Task details:
In the listing below, find the line with "k => s.modLine" and the line with "(s.modRemoval t fun". Repeat those two lines and all lines between them exactly.

Available data:
-- ==== Sys2Proof/Machine/DramCtl.lean ====
section
/-! DEFINITION. The commands of the DRAM controller: reads and writes, drains, retries, refresh, self-refresh, scrub, retraining and key zeroisation (R230..R250). -/

namespace Sys2Proof.Machine

/-! ### Addresses (R234) -/

/-- Data units of a channel. -/
def unitCount : Nat := chData / 64

/-- The open-row bank of a data unit: rank * 16 + bank, and its row (R234). -/
def unitBank (w : Nat) : Nat × Nat :=
  let r := w / 31
  let k := r % 16
  let R := r / 16
  let rank := R / 98304
  let row := R % 98304
  (rank * 16 + (k ^^^ (row % 16) ^^^ (row / 16 % 16)), row)

/-- Whether a unit lies in the system region (R232). -/
def inSystem (unit : Nat) : Bool := decide (chTenant ≤ unit * 64)

/-- Whether an access is of the channel's owner, or of the system domain, which may access every region (R232). -/
def State.mayAccess (s : State) (ch unit t : Nat) : Bool := decide (t = 0) || (!inSystem unit && decide (s.clusterOwner (ch / 2) = t))

/-- The 64 octets of a unit. -/
def State.unitData (s : State) (ch unit : Nat) : SMap Nat :=
  (List.range 64).foldl (fun m i => mset 0 m i (s.byte (ch * 2 ^ 33 + unit * 64 + i))) []

/-- A request of a channel reaches a unit that exists; the fault otherwise. -/
def withUnit (ch unit : Nat) (r : Res) : Res := if ch < 32 ∧ unit < unitCount then r else .fault (.noSuchAddress 2 ch)

/-- Whether a channel takes requests: not lost, and the device neither asleep nor off (R246, R251). -/
def State.chanOpen (s : State) (ch : Nat) : Bool :=
  decide ((s.chan ch).state = .active ∨ (s.chan ch).state = .selfRefresh) && decide (s.power.state ≠ .sleep ∧ s.power.state ≠ .deepSleep ∧ s.power.state ≠ .off)

/-! ### Writes (R237, R238) -/

/-- The oldest writes of a channel are issued: each opens its row, and a line with nothing more to write back is clean. -/
def State.issueWrites (s : State) (ch n : Nat) : State :=
  let out := (s.chan ch).writes.take n
  let left := (s.chan ch).writes.drop n
  let s := s.modChan ch fun c => { c with writes := left, lastBusy := s.now, openRow := out.foldl (fun m w => let b := unitBank w.unit; mset 0 m b.1 (b.2 + 1)) c.openRow }
  out.foldl (fun s w =>
    if left.any fun v => decide (v.unit / 2 = w.unit / 2) then s
    else match s.lineAt w.key ch (w.unit * 64) with
      | some k => s.modLine k fun l => { l with dirty := false }
      | none => s) s

/-- Writes of a key that a channel has accepted and not yet written. -/
def Channel.keyWrites (c : Channel) (key : Nat) : Nat := (c.writes.filter fun w => decide (w.key = key)).length

/-- Writes of a key accepted and not yet written, in every controller (R237). -/
def State.keyWrites (s : State) (key : Nat) : Nat := ((List.range 32).map fun ch => (s.chan ch).keyWrites key).sum

/-- A late write is discarded and reported (R237). -/
def State.lateWrite (s : State) (t : Nat) : State :=
  let s : State := { s with dram := { s.dram with lateWrites := s.dram.lateWrites + 1 } }
  (s.modRemoval t fun o => o.map fun r => { r with writesLate := r.writesLate + 1 }).raise Ev.keyWriteLate t Locus.none 0 t

/-- A write is accepted: it takes its place in the queue, and its line in the system cache (R207, R238). The octets that reads return are the new ones from here on: no read passes a queued write to its unit (R239). -/
def State.acceptWrite (s : State) (ch unit t : Nat) (data : List Nat) : State :=
  let bs := data.take 64
  let m : SMap Nat := (List.range bs.length).foldl (fun m i => mset 0 m i ((bs[i]?).getD 0)) []
  let s := if t = 0 then s else (s.cacheAccess t ch (unit * 64) true true).1
  ((s.wakeChan ch).modChan ch fun c => { c with writes := c.writes ++ [{ unit := unit, key := t, data := m }] }).setBytes (ch * 2 ^ 33 + unit * 64) bs

/-- DRAM_WRITE (R22, R232, R237, R238). -/
def execDramWrite (ch unit tenant : Nat) (data : List Nat) (s : State) : Res :=
  withUnit ch unit <|
    if !s.chanOpen ch || decide (64 ≤ (s.chan ch).writes.length) then .next s.unlisted
    else if !s.mayAccess ch unit tenant then .next (s.discardXfer tenant (ch * 2 ^ 33 + unit * 64))
    else if (s.keySlot tenant).zeroising then .next (s.lateWrite tenant)
    else .next (s.acceptWrite ch unit tenant data)

/-- WRITE_DRAIN (R238): from 48 entries down to 16, or all that a channel with no read queued holds. -/
def execWriteDrain (ch : Nat) (s : State) : Res :=
  let c := s.chan ch
  if c.writes = [] then .next s.unlisted
  else if c.reads = [] then .next (s.issueWrites ch c.writes.length)
  else s.listed (decide (48 ≤ c.writes.length)) (s.issueWrites ch (c.writes.length - 16))

/-! ### Reads (R238, R239, R241) -/

/-- How many of the queued writes are issued before a read of a unit: up to the newest that matches (R239). -/
def hazard (ws : List WrReq) (unit : Nat) : Nat :=
  ((List.range ws.length).filter fun i => match ws[i]? with | some w => decide (w.unit = unit) | none => false).foldl (fun n i => max n (i + 1)) 0

/-- The read that a channel issues next: an IMM one, one that hits an open row, the oldest; but none is passed by more than 16 younger ones (R238). -/
def Channel.nextRead (c : Channel) : Option Nat :=
  let find := fun (p : RdReq → Bool) => (List.range c.reads.length).find? fun i => match c.reads[i]? with | some r => p r | none => false
  let hits := fun (r : RdReq) => let b := unitBank r.unit; decide (mget 0 c.openRow b.1 = b.2 + 1)
  match find fun r => decide (16 ≤ r.passed) with
  | some i => some i
  | none =>
    match find fun r => r.imm with
    | some i => some i
    | none => match find hits with
      | some i => some i
      | none => if c.reads = [] then none else some 0

/-- A read is served: its data is delivered, and what was corrected in it is counted (R241). -/
def State.deliverRead (s : State) (ch : Nat) (r : RdReq) : State :=
  let d := s.unitData ch r.unit
  let b := unitBank r.unit
  let s := s.modChan ch fun c => { c with lastRead := some r.id, lastData := d, openRow := mset 0 c.openRow b.1 (b.2 + 1), lastBusy := s.now }
  match r.flaw with
  | .clean => s
  | .storedBit => s.count 0xAC00 (ch + 1) 1
  | .linkBit => s.count 0xAC02 (ch + 1) 1

/-- The next read of a channel is issued, while no retry is ahead of it (R238, R242). -/
def State.issueRead (s : State) (ch : Nat) : State :=
  let c := s.chan ch
  if c.retrying.isSome then s
  else match c.nextRead with
    | none => s
    | some i =>
      match c.reads[i]? with
      | none => s
      | some r =>
        let older := (c.reads.take i).map fun (x : RdReq) => { x with passed := x.passed + 1 }
        (s.modChan ch fun c => { c with reads := older ++ c.reads.drop (i + 1) }).deliverRead ch r

/-- A read waits for the writes up to its newest match (R239). -/
def State.drainFor (s : State) (ch unit t : Nat) : State :=
  let n := hazard (s.chan ch).writes unit
  if n = 0 then s else (s.issueWrites ch n).tcount t 0xAB00 3 1

/-- Whether a read of a channel data address allocates its line: it does but for pair-local content, KV pages and backing copies (R207, R210, R235). -/
def State.allocates (s : State) (t a : Nat) : Bool := decide (a < s.spreadEnd t (s.spreadMib t))

/-- DRAM_READ (R22, R207, R232, R238, R239): a hit in the tenant's ways is served there; a miss queues the read behind the writes it must follow. -/
def execDramRead (ch unit tenant : Nat) (imm : Bool) (op : Option Nat) (id : Nat) (flaw : ReadFlaw) (s : State) : Res :=
  withUnit ch unit <|
    if !s.chanOpen ch || decide (64 ≤ (s.chan ch).reads.length) then .next s.unlisted
    else if !s.mayAccess ch unit tenant then .next (s.discardXfer tenant (ch * 2 ^ 33 + unit * 64))
    else
      let r := if tenant = 0 then (s, false) else s.cacheAccess tenant ch (unit * 64) (s.allocates tenant (unit * 64)) false
      let d := r.1.unitData ch unit
      if r.2 then .next (r.1.modChan ch fun c => { c with lastRead := some id, lastData := d })
      else .next (((r.1.wakeChan ch).drainFor ch unit tenant).modChan ch fun c =>
        { c with reads := c.reads ++ [{ id := id, unit := unit, tenant := tenant, imm := imm, op := op, flaw := flaw }] })

/-! ### Retries (R242) -/

/-- An operation's timeout is held, or runs again. -/
def State.holdTimer (s : State) (op : Option Nat) (b : Bool) : State :=
  match op with
  | some k => s.setOp k fun o => { o with timerHeld := b }
  | none => s

/-- READ_RETRY (R242): the read is re-issued ahead of every queued read. -/
def execReadRetry (ch id : Nat) (s : State) : Res :=
  let c := s.chan ch
  match c.reads.find? fun r => decide (r.id = id) with
  | none => .next s.unlisted
  | some r =>
    s.listed (c.retrying.isNone && decide (c.state = .active))
      ((s.modChan ch fun c => { c with reads := dropFirst (fun x => decide (x = r)) c.reads, retrying := some r }).holdTimer r.op true)

/-- A read that failed twice: its requester is told, and the operation that reads completes FAILED (R242). -/
def State.readFailed (s : State) (ch : Nat) (r : RdReq) : State :=
  let s := (s.tcount r.tenant 0xAB00 2 1).count 0xAC01 (ch + 1) 1
  if inSystem r.unit then s.raise Ev.dramUeFatal r.tenant Locus.channel ch (r.unit * 64)
  else
    let s := match r.op with | some k => s.stopOp k .failed | none => s
    s.raise Ev.dramUe (s.clusterOwner (ch / 2)) Locus.channel ch (r.unit * 64)

/-- READ_RETRY_RETURN (R242). -/
def execReadRetryReturn (ch : Nat) (good : Bool) (s : State) : Res :=
  match (s.chan ch).retrying with
  | none => .next s.unlisted
  | some r =>
    let s := (s.modChan ch fun c => { c with retrying := none }).holdTimer r.op false
    .next (if good then ((s.deliverRead ch r).tcount r.tenant 0xAB00 1 1).raise Ev.dramRetryOk (s.clusterOwner (ch / 2)) Locus.channel ch (r.unit * 64)
      else s.readFailed ch r)

/-! ### Refresh, self-refresh, scrub and retraining (R243..R245, R250) -/

/-- A bank pair is refreshed: its banks' rows are closed, and it has no refresh postponed. -/
def Channel.refreshed (c : Channel) (pair : Nat) : Channel :=
  let b := pair / 8 * 16 + pair % 8
  { c with openRow := mset 0 (mset 0 c.openRow b 0) (b + 8) 0, postponed := mset 0 c.postponed pair 0 }

/-- REFRESH (R243): a pair in use may be postponed; the eighth postponement forces the refresh. -/
def execRefresh (ch pair : Nat) (busy : Bool) (s : State) : Res :=
  let c := s.chan ch
  s.listed (decide (c.state = .active ∧ pair < 16))
    (s.modChan ch fun c => if busy = true ∧ mget 0 c.postponed pair < 7 then { c with postponed := mmod 0 c.postponed pair (· + 1) } else c.refreshed pair)

/-- SELF_REFRESH_ENTRY (R244): no request queued or issued for SR_IDLE. -/
def execSelfRefreshEntry (ch : Nat) (s : State) : Res :=
  let c := s.chan ch
  s.listed (decide (ch < 32) && decide (c.state = .active) && c.reads.isEmpty && c.writes.isEmpty && c.retrying.isNone && decide (c.idleLimit ≤ s.now - c.lastBusy))
    ((s.modChan ch fun c => { c with state := .selfRefresh, openRow := [] }).count 0xAC04 (ch + 1) 1)

/-- SELF_REFRESH_EXIT (R244). -/
def execSelfRefreshExit (ch : Nat) (s : State) : Res :=
  s.listed (decide ((s.chan ch).state = .selfRefresh) && s.chanOpen ch) (s.wakeChan ch)

/-- Rows of a channel that hold units: 3,145,728. -/
def scrubRows : Nat := 3145728

/-- PATROL_SCRUB (R245): the next row is read; a correctable unit is written back, an uncorrectable one reported. Octets that memory holds are the content as written, so CC3's rewrite of refetchable content leaves them as they are. -/
def execPatrolScrub (ch : Nat) (found : Option (Nat × Bool)) (s : State) : Res :=
  let c := s.chan ch
  let inRow := match found with | none => true | some f => decide (f.1 / 31 = c.scrubRow)
  s.listed (decide (ch < 32) && decide (c.state = .active) && inRow && s.chanOpen ch)
    (let s := (s.modChan ch fun c => { c with scrubRow := (c.scrubRow + 1) % scrubRows }).count 0xAC03 (ch + 1) 1
     match found with
     | none => s
     | some (_, true) => s.count 0xAC00 (ch + 1) 1
     | some (w, false) => (s.count 0xAC01 (ch + 1) 1).raise Ev.dramUeScrub (if inSystem w then 0 else s.clusterOwner (ch / 2)) Locus.channel ch (w * 64))

/-- RETRAIN (R250): every 100 ms, or when the DRAM temperature has moved 5 degrees. -/
def execRetrain (ch : Nat) (temp : Int) (s : State) : Res :=
  let c := s.chan ch
  s.listed (decide (ch < 32) && decide (c.state = .active) && (decide (100000000 ≤ s.now - c.lastRetrain) || decide (5000 ≤ (temp - c.oscTemp).natAbs)))
    (s.modChan ch fun c => { c with oscTemp := temp, lastRetrain := s.now })

/-! ### Key zeroisation (R237, R374) -/

/-- SCRUBBING (step 6 of R374): every owned die begins its erase; a tenant with no die has no vault part. -/
def State.beginScrub (s : State) (t : Nat) : State :=
  let dies := s.dieList t
  let s := (s.modTenState t fun _ => .scrubbing).modRemoval t fun o => o.map fun r =>
    { r with step := 6, parts := if dies = [] then [.vault] else [], diesLeft := dies, strataRetired := 0, dramMib := 0 }
  dies.foldl State.beginDieErase s

/-- KEY_ZEROISE (R237): with no accepted write left under the key, its slot is zeroised in every controller, and the removal that asked for it goes on (R374). -/
def execKeyZeroise (tenant : Nat) (s : State) : Res :=
  s.listed ((s.keySlot tenant).zeroising && decide (s.keyWrites tenant = 0))
    (let s := s.modKeySlot tenant fun _ => {}
     match s.removal tenant with
     | some r => if r.step = 5 then s.beginScrub tenant else s
     | none => s)

end Sys2Proof.Machine
end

Solution below:
      | some k => s.modLine k fun l => { l with dirty := false }
      | none => s) s

/-- Writes of a key that a channel has accepted and not yet written. -/
def Channel.keyWrites (c : Channel) (key : Nat) : Nat := (c.writes.filter fun w => decide (w.key = key)).length

/-- Writes of a key accepted and not yet written, in every controller (R237). -/
def State.keyWrites (s : State) (key : Nat) : Nat := ((List.range 32).map fun ch => (s.chan ch).keyWrites key).sum

/-- A late write is discarded and reported (R237). -/
def State.lateWrite (s : State) (t : Nat) : State :=
  let s : State := { s with dram := { s.dram with lateWrites := s.dram.lateWrites + 1 } }
  (s.modRemoval t fun o => o.map fun r => { r with writesLate := r.writesLate + 1 }).raise Ev.keyWriteLate t Locus.none 0 t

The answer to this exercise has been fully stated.